Basic usage of Maser
Performing analysis on Maser is done in three steps, as shown in green block arrows on the front page (Figure 2A). Step 1: Create Project Room (workspace) to upload data, Step 2: Run analysis pipeline, and Step 3: View analysis status to check the progress of analysis.
Step 1: To get started, a user has to create a ‘Project Room’ for uploading data and performing analysis. First, move to the Project tab from the front page by clicking the left-most green block arrow (Figure 2A, arrow) and create a Project Room using the ‘Create new project’ button (Figure 2B, arrow).
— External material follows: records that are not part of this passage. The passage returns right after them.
-- ==== Sys2Proof/Machine/Silence.lean ====
section
/-! DEFINITION. The host link's flits, modules and retrains, host silence, and the attach messages (chapter 12, R325 to R354). -/

namespace Sys2Proof.Machine

/-! ## Host silence (R349 to R354) -/

/-- A partition's silence phase changes (Table 12-4). -/
def State.setPhase (s : State) (p phase cause ms : Nat) : State :=
  let t := ((s.setF F.LNT_SSTAT_PHASE phase p).setF F.LNT_SSTAT_CAUSE cause p).setF F.LNT_SSTAT_MS_LEFT ms p
  if s.getF F.LNT_SSTAT_PHASE p = phase then t else t.raise (256 + p)

/-- The grace of a partition, ms, and its retain time, s; a stored zero counts as one. -/
def State.graceMs (s : State) (p : Nat) : Nat := max 1 (s.getF F.PRT_SILENCE_MS p)
def State.retainS (s : State) (p : Nat) : Nat := max 1 (s.getF F.PRT_RETAIN_S p)

/-- A partition's host falls silent; only attached partitions are watched. -/
def State.silence (s : State) (p cause : Nat) : State :=
  if s.bit F.LNT_ATTACHED_MASK p && !s.bit F.LNT_SILENT_MASK p then
    ((s.setBit F.LNT_SILENT_MASK p true).err .lnt 0 5).setPhase p 2 cause (s.graceMs p)
  else s

/-- A sequence as parking leaves it: `READY` becomes `PARKED`; one being recomputed is parked when that ends. -/
def Seq.park (e : Seq) (ms : Nat) : Seq :=
  if e.st = 1 then { e with st := 3, parkedFrom := 1, retainMs := ms }
  else if e.st = 4 && e.recFrom = 1 then { e with recFrom := 3, parkedFrom := 1, retainMs := ms }
  else e

/-- The grace of a partition has ended (R351): an `ACTIVE` partition is parked. -/
def State.parkPart (s : State) (p : Nat) : State :=
  if s.partState p ≠ 2 then s
  else
    let ms := s.retainS p * 1000
    let t := (s.seqsOf p).foldl (fun u e => u.setSeq e.1 (e.2.park ms)) s
    ((t.setPartState p 4).setBit F.LNT_PARKED_MASK p true).setPhase p 3 (s.getF F.LNT_SSTAT_CAUSE p) ms

/-- The silence of a partition ends. -/
def State.silenceEnds (s : State) (p : Nat) : State :=
  ((s.setBit F.LNT_SILENT_MASK p false).setBit F.LNT_PARKED_MASK p false).setPhase p 1 0 0

/-- A write to `LNT_HBp`: in the grace it ends a silence whose cause was the heartbeat, or the link once a link is back (R350), unless
a `DETACH` has come meanwhile (DEDUCED, log 72). -/
def State.heartbeat (s : State) (p : Nat) : State :=
  let c := s.getF F.LNT_SSTAT_CAUSE p
  if s.getF F.LNT_SSTAT_PHASE p = 2 && s.bit F.LNT_ATTACHED_MASK p && (c = 1 || (c = 3 && s.intrLink.isSome)) then (s.silenceEnds p).stepsTick p else s

/-- HEARTBEAT_TIMEOUT (R349). -/
def execHeartbeatTimeout (part ms : Nat) (s : State) : Res :=
  done (if part < 32 && max 1 (s.getF F.LNT_HB_TMO_MS) ≤ ms then s.silence part 1 else s)

/-- A completion or result ring of queue q is full. -/
def State.ringFull (s : State) (p q : Nat) : Bool :=
  (s.getF F.PRT_CQSIZE_LOG2 p q ≠ 0 && s.cqRoom p q = 0) || (s.getF F.PRT_RQSIZE_LOG2 p q ≠ 0 && s.rqRoom p q = 0)

/-- RING_FULL_SILENCE (R349): a ring has stayed full for the grace, which is then spent. -/
def execRingFullSilence (part ring ms : Nat) (s : State) : Res :=
  if part < 32 && ring < 8 && s.ringFull part ring && s.graceMs part ≤ ms && s.bit F.LNT_ATTACHED_MASK part
      && !s.bit F.LNT_SILENT_MASK part then
    done (((s.silence part 4).setF F.LNT_SSTAT_MS_LEFT 0 part).parkPart part)
  else done s

/-- SILENCE_GRACE_END (R351); a partition that is `RECOVERING` is parked once it has recovered. -/
def execSilenceGraceEnd (part ms : Nat) (s : State) : Res :=
  if part < 32 && s.getF F.LNT_SSTAT_PHASE part = 2 && s.getF F.LNT_SSTAT_MS_LEFT part ≤ ms then done (s.parkPart part) else done s

/-- RETAIN_EXPIRY (R354): the retain time ends with no reattach: every sequence of the partition is released. -/
def execRetainExpiry (part secs : Nat) (s : State) : Res :=
  if part < 32 && s.partState part = 4 && s.retainS part ≤ secs then
    let qs := s.seqsOf part
    let t := (qs.foldl (fun u e => u.releaseSeq e.1) s).listExpired part (qs.map fun e => (e.1, e.2.gen, e.2.queue))
    let t := ((t.setPartState part 2).setBit F.LNT_PARKED_MASK part false).err .lnt 0 6
    done (t.setPhase part 4 (s.getF F.LNT_SSTAT_CAUSE part) 0)
  else done s

/-! ## The messages of Table 12-6 -/

/-- The code of a device state (Table 17-1). -/
def DevState.code : DevState → Nat
  | .off => 0 | .boot => 1 | .bringup => 2 | .standby => 3 | .ready => 4 | .warmReset => 5 | .failed => 6

/-- Firmware serves a channel: channel 0 from the release on, the others while the device is `READY` (R347, R444). -/
def State.servesChannel (s : State) (c : Nat) : Bool :=
  s.dutyServed 6 && (if c = 0 then s.serving0 || s.dv.releaseHeld else s.dv.st == .ready)

/-- A message of a type at the front of a channel that firmware serves. -/
def State.hostMsg (s : State) (c type : Nat) : Option Msg :=
  match s.h2fPeek c with
  | some m => if fieldB m 0 2 = type && s.servesChannel c then some m else none
  | none => none

/-- The payload of `ATTACH_REPLY`; the firmware build is the running Trowel image's `VERSION`. -/
def State.attachPayload (s : State) (resumed expired : Nat) : List (Nat × Nat × Nat) :=
  [(16, 2, s.getF F.LNT_IFVER_MAJOR), (18, 2, s.getF F.LNT_IFVER_MINOR), (20, 4, s.getF (F.KST_RUNVER_VERSION.nth 0)),
    (24, 4, resumed), (28, 4, expired), (32, 2, s.dv.devNum)]

/-- ATTACH on channel 0 (R346, R347): equal majors make a `STANDBY` device `READY`; different ones make a `READY` device
`STANDBY`. -/
def State.attachDev (s : State) (m : Msg) : State :=
  let major := fieldB m 16 2
  if major = s.getF F.LNT_IFVER_MAJOR then
    let t := (s.setF F.LNT_ATTACH_DEV 1).setF F.LNT_ATTACH_STATUS 0
    let t : State := { t with ln := { t.ln with major := major, minor := min (fieldB m 18 2) (s.getF F.LNT_IFVER_MINOR) } }
    let t := t.setFlag F.LNT_RSTAT_ATTACHED true 0
    let t := if s.serving0 then (({ t with dv := { t.dv with st := .ready } } : State).setFwFlags 0 0b0001) else t
    t.h2fAnswer 0 m 0 (t.attachPayload 0 0)
  else
    let t := ((s.setF F.LNT_ATTACH_DEV 2).setF F.LNT_ATTACH_STATUS St.ifverMismatch).err .lnt 0 4
    let t : State := if s.serving0 then { t with dv := { t.dv with st := .standby } } else t
    (t.setFwFlags 0 0b1101).h2fAnswer 0 m St.ifverMismatch (t.attachPayload 0 0)

/-- Sequences of a partition that parking holds. -/
def State.parkedSeqs (s : State) (p : Nat) : List (Nat × Seq) := (s.seqsOf p).filter fun e => e.2.st = 3

/-- Every `PARKED` sequence returns to the state it was parked from, with `RETAIN_MS` 0 (R353). -/
def State.unpark (s : State) (p : Nat) : State :=
  (s.seqsOf p).foldl (fun u e =>
    if e.2.st = 3 then u.setSeq e.1 { e.2 with st := e.2.parkedFrom, retainMs := 0 }
    else if e.2.st = 4 && e.2.recFrom = 3 then u.setSeq e.1 { e.2 with recFrom := e.2.parkedFrom, retainMs := 0 }
    else u) s

/-- The expiry list is told to the queues its sequences had, and cleared (R354). -/
def State.tellExpired (s : State) (p : Nat) : State :=
  let t := (s.expiryOf p).foldl (fun u x => u.addRec { part := p, ring := x.2.2, origin := x.2.2, tag := 0, opcode := 0, flags := 4
                                                       status := St.expired, result := x.2.1 * 2 ^ 32 + x.1, irq := true }) s
  t.clearExpired p

/-- Is an attach to a partition refused (R348)? -/
def State.attachBad (s : State) (p agent : Nat) (m : Msg) : Bool :=
  s.dv.st ≠ .ready || s.partState p = 0 || !s.hasRight agent p .reg || fieldB m 16 2 ≠ s.ln.major

/-- An accepted attach to a partition (R348, R353). -/
def State.attachPart (s : State) (p : Nat) (m : Msg) : State :=
  let resumed := if s.partState p = 4 then (s.parkedSeqs p).length else 0
  let expired := (s.expiryOf p).length
  let t := if s.partState p = 4 then (s.unpark p).setPartState p 2 else s
  let t := (t.setBit F.LNT_ATTACHED_MASK p true).setFlag F.LNT_RSTAT_ATTACHED true (p + 1)
  let t := (t.silenceEnds p).setFwFlags (p + 1) 1
  ((t.h2fAnswer (p + 1) m 0 (t.attachPayload resumed expired)).tellExpired p).stepsTick p

/-- ATTACH (R346 to R348, R353). -/
def execAttach (channel agent : Nat) (s : State) : Res :=
  match s.hostMsg channel 1 with
  | none => done s
  | some m =>
    if 33 ≤ channel then done s
    else if channel = 0 then done (s.attachDev m)
    else if s.attachBad (channel - 1) agent m then done (s.h2fAnswer channel m St.attachRefused (s.attachPayload 0 0))
    else done (s.attachPart (channel - 1) m)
Next, open the newly created Project Room and upload data using the ‘Upload Data’ button (Figure 2C, arrow). To upload data, the file type (e.g. Paired-end Fastq, Single-end Fastq, Fasta or BAM format) should be specified. See the ‘Materials and methods’ section for detail on the file types available on Maser.
Step 2: To start the analysis, choose input files by clicking the ‘Select’ button (Figure 2C, arrowhead), then click the ‘Analysis’ button that appears in the new window (Figure 2D, arrow). Now the Maser screen moves onto the ‘Analysis’ list (Figure 2E) and only the executable pipelines (according to the file format of the input data) are shown in the pipeline list. Choose the analysis pipeline (Figure 2E, arrow), then click ‘Run’ to start the analysis (Figure 2F, arrow). Alternatively, a user can change options from the ‘Set option and run’ button if necessary (Figure 2F, arrowhead).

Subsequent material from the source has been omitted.